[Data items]
━━━━

-- ==== Sys2Proof/Config.lean ====
section
/-! DEFINITION. What the part fixes once and for all (the identification and the capacities of R176, the bounds of R132),
and the free values: constants without a body for what the spec leaves open. -/

namespace Sys2Proof.Config

/-- Vendor code returned by IDENTIFY (R176). -/
def vendorCode : Word16 := 0x2E71
/-- Part code returned by IDENTIFY (R176). -/
def partCode : Word16 := 0x6430
/-- Revision returned by IDENTIFY (R176). -/
def revision : Byte := 3

/-- Longest schedule, in slots (R32, R176). -/
def scheduleSlots : Nat := 64
/-- Most body bytes the uplink queue holds (R132, R176). -/
def queueBytes : Nat := 4096
/-- Most report frames the uplink queue holds (R132, R176). -/
def queueFrames : Nat := 64
/-- Most entries a report frame holds (R132). -/
def frameEntries : Nat := 32
/-- Bytes of a report frame's header (section 8.1). -/
def headerBytes : Nat := 6
/-- Occupancy from which the Half indicator stands (R140). -/
def halfBytes : Nat := 2048
/-- Longest downlink payload, in bytes (R152). -/
def payloadBytes : Nat := 64
/-- Longest field payload a reply may announce (R53). -/
def fieldPayload : Nat := 600
/-- Longest block list, in bytes (R184). -/
def blockListBytes : Nat := 512
/-- Spacings that make one calibration window (R58). -/
def windowSpacings : Nat := 256
/-- The SYNC byte of a trunk frame (section 10.1). -/
def sync : Byte := 0xA5
/-- Longest LENGTH of a trunk frame (R165). -/
def trunkLength : Nat := 513

/-- FREE VALUE (log entry 2). What NODE READ returns as LateTag while Resync is clear: the field is sent, and the spec
says only that it has meaning while Resync is set (Table 1-1, R20). Applied to State's `freeCount`. -/
opaque lateTagUnset : Nat → Word16

/-- FREE VALUE (log entry 3). Which of the frames that began to wait together while the Trunk Transmitter was IDLE is
taken first: "may be taken in either order" (R143). Applied to State's `freeCount`, and reduced to the number of them. -/
opaque firstTaken : Nat → Nat

/-- FREE VALUE (log entry 18). Whether the Stream Engine or the Report Assembler reacts first to a boundary that HALT finds
still to be taken by both: the reactions "are not ordered ... against one another" (R27). Applied to State's `freeCount`. -/
opaque streamEngineFirst : Nat → Bool

/-- FREE VALUE (log entry 22). What QUEUE READ returns as the open frame's entry count while no frame is open: the byte is
sent (Table 11-5), and the spec gives the count only for an open frame (R142). Applied to State's `freeCount`. -/
opaque openEntriesUnset : Nat → Byte

end Sys2Proof.Config
end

━━━━

## Exercise details
The output consists solely of the lines from the line that contains "window (R58). -/" through the final line of the data.

## Answer to this exercise
/-- Spacings that make one calibration window (R58). -/
def windowSpacings : Nat := 256
/-- The SYNC byte of a trunk frame (section 10.1). -/
def sync : Byte := 0xA5
/-- Longest LENGTH of a trunk frame (R165). -/
def trunkLength : Nat := 513

/-- FREE VALUE (log entry 2). What NODE READ returns as LateTag while Resync is clear: the field is sent, and the spec
says only that it has meaning while Resync is set (Table 1-1, R20). Applied to State's `freeCount`. -/
opaque lateTagUnset : Nat → Word16

/-- FREE VALUE (log entry 3). Which of the frames that began to wait together while the Trunk Transmitter was IDLE is
taken first: "may be taken in either order" (R143). Applied to State's `freeCount`, and reduced to the number of them. -/
opaque firstTaken : Nat → Nat

/-- FREE VALUE (log entry 18). Whether the Stream Engine or the Report Assembler reacts first to a boundary that HALT finds
still to be taken by both: the reactions "are not ordered ... against one another" (R27). Applied to State's `freeCount`. -/
opaque streamEngineFirst : Nat → Bool

/-- FREE VALUE (log entry 22). What QUEUE READ returns as the open frame's entry count while no frame is open: the byte is
sent (Table 11-5), and the spec gives the count only for an open frame (R142). Applied to State's `freeCount`. -/
opaque openEntriesUnset : Nat → Byte

end Sys2Proof.Config
end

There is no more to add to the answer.